Segment Open
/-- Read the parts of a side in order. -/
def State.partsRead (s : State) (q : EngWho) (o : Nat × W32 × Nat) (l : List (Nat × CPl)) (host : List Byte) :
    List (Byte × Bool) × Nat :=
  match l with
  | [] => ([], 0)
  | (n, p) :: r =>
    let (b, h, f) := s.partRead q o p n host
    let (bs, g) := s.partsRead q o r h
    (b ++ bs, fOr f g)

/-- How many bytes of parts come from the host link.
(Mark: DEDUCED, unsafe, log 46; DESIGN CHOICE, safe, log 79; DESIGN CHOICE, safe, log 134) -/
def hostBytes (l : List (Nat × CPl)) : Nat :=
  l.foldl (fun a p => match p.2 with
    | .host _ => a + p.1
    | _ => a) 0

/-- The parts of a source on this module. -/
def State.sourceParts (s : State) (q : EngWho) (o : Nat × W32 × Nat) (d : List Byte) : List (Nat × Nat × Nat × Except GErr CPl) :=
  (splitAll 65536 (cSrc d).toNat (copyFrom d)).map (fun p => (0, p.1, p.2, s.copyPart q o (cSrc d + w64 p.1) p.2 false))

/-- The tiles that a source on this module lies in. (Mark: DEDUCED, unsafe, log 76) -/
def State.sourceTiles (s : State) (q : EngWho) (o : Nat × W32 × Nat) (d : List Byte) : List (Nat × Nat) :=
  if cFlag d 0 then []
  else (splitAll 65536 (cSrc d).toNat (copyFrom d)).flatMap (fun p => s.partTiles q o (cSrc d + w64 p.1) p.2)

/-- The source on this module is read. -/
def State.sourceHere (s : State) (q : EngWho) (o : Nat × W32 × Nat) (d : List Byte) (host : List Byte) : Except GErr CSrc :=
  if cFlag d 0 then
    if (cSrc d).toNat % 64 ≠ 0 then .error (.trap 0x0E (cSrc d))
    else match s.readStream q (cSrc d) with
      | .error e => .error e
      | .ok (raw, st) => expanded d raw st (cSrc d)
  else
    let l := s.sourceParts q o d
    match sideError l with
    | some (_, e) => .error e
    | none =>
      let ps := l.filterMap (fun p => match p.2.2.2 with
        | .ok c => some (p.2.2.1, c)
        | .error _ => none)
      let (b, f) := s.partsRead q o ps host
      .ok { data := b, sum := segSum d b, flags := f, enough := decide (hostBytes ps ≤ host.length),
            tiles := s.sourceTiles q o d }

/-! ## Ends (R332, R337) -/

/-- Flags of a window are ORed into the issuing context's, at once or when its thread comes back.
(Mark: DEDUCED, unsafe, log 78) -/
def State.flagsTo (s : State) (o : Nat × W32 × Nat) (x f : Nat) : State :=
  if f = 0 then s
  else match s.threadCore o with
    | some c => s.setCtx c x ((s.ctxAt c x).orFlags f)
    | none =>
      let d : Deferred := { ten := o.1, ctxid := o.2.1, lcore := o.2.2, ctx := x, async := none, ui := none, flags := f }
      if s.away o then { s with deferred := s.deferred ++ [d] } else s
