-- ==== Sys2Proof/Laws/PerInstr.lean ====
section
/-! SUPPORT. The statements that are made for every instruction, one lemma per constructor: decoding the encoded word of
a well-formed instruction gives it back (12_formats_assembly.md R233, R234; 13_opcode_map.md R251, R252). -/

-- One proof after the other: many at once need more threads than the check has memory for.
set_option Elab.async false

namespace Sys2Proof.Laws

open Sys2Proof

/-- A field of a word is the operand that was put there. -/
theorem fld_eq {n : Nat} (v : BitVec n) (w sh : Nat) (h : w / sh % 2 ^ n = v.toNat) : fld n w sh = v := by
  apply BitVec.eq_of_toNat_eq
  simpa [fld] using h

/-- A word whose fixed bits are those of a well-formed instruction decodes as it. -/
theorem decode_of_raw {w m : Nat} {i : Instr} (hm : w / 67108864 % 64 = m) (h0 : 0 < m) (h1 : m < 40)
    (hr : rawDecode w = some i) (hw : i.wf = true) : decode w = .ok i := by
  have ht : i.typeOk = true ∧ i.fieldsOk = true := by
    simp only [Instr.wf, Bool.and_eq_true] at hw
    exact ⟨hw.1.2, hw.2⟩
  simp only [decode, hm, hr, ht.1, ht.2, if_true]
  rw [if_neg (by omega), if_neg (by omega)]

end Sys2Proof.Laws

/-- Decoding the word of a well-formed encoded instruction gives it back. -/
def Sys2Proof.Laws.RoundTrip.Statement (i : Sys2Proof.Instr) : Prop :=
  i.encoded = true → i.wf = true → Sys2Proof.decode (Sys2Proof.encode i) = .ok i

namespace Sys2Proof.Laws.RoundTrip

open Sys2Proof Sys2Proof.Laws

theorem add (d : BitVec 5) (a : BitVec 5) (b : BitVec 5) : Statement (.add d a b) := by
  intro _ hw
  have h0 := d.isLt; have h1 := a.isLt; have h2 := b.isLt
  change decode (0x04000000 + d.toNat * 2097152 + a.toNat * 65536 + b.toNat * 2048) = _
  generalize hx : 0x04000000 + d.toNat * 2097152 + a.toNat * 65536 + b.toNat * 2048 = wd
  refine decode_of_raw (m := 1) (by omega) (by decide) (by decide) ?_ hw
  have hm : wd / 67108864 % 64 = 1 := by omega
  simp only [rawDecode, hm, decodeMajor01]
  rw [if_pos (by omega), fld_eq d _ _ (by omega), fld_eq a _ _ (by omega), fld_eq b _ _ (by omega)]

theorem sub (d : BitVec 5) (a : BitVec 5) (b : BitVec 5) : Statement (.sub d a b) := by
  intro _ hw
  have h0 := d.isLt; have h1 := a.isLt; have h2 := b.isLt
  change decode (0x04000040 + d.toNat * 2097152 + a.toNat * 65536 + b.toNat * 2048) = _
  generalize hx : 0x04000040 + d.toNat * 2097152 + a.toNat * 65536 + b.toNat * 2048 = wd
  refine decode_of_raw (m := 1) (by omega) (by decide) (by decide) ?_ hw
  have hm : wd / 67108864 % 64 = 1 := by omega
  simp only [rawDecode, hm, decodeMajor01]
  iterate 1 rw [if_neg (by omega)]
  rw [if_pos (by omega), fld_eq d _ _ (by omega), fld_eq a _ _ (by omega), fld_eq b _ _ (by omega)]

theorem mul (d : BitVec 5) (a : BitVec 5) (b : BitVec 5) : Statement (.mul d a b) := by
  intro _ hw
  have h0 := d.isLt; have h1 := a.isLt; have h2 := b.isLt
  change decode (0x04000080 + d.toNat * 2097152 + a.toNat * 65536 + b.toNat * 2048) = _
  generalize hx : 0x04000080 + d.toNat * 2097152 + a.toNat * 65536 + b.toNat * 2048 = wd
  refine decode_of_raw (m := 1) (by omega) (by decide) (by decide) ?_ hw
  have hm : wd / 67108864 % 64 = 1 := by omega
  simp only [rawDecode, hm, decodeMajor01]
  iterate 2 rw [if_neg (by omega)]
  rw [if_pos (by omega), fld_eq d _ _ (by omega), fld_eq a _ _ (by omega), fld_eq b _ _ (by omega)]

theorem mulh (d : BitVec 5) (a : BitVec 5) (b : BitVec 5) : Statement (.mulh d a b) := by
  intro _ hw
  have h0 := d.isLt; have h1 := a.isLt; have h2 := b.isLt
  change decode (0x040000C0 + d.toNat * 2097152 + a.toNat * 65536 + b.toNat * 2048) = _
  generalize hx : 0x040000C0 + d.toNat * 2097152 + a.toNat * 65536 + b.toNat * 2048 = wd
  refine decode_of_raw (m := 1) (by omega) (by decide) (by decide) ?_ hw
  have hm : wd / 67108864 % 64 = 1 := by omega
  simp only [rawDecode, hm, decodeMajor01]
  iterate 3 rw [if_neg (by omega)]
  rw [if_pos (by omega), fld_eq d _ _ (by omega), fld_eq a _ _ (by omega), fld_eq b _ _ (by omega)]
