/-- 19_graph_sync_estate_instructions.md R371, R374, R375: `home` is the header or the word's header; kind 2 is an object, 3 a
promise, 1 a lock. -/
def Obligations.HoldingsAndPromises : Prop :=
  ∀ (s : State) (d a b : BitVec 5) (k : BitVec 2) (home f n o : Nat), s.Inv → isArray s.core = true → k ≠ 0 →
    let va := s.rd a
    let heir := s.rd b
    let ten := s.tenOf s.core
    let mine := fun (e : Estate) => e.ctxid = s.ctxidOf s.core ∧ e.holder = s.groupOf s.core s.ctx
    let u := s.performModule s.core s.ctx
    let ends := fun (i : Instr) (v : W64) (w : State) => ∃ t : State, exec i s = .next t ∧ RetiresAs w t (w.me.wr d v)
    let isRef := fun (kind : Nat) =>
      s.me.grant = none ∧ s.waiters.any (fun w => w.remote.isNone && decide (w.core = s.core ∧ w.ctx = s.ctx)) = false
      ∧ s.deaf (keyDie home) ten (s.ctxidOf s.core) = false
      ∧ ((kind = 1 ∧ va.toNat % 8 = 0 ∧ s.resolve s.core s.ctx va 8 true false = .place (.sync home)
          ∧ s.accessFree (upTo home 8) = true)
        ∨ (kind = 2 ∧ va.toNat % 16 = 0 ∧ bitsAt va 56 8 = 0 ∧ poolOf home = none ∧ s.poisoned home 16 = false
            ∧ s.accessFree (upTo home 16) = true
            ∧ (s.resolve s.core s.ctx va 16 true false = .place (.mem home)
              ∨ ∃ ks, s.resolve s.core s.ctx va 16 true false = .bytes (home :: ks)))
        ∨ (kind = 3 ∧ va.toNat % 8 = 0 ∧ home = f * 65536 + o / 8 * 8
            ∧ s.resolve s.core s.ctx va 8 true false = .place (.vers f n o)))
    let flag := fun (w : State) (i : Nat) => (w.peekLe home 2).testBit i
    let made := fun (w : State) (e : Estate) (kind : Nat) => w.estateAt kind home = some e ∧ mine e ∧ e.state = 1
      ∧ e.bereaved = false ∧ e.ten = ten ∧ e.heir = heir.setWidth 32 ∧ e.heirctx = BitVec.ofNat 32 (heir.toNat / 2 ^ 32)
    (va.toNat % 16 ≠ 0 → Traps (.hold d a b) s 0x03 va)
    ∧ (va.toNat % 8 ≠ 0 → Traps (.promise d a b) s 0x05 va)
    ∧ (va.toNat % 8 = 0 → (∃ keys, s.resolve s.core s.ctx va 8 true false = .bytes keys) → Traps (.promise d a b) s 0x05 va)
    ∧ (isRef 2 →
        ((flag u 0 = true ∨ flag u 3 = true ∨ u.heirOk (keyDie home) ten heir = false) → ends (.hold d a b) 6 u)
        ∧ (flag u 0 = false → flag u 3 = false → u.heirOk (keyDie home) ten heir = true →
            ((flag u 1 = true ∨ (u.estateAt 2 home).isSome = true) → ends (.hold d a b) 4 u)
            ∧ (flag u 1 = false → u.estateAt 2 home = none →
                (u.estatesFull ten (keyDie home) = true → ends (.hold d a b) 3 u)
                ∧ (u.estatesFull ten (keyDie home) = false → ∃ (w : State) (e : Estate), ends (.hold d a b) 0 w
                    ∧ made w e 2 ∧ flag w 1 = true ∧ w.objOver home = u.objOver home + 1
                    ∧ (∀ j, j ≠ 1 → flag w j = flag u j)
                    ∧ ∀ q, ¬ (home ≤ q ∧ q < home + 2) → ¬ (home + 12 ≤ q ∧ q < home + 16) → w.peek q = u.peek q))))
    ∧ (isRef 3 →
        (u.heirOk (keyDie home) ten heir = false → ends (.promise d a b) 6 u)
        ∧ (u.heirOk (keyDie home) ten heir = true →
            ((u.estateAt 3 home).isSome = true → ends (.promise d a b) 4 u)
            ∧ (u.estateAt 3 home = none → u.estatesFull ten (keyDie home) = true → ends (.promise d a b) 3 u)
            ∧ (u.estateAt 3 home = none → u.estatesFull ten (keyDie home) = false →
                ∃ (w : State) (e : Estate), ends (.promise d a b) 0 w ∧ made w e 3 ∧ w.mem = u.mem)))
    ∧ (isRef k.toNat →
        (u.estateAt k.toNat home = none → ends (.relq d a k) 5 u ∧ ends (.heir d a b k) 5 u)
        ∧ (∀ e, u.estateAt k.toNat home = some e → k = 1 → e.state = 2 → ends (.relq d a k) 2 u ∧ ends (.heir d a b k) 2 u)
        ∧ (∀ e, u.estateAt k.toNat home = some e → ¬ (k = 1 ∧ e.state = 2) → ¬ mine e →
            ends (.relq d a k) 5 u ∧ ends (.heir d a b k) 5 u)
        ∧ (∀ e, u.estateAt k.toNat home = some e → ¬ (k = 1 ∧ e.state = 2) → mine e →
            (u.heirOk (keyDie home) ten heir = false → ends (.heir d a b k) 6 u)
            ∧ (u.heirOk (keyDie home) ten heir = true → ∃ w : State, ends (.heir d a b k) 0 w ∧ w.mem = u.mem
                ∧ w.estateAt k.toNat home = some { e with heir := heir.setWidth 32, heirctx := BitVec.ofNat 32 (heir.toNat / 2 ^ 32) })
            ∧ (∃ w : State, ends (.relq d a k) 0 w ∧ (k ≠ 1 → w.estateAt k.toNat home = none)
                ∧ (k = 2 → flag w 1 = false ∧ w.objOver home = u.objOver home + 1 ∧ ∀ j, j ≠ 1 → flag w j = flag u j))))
Segment Closed
▸ **Aim of the task**
Say how many lines above hold "theorem", and nothing else.

▸ **Written answer**
6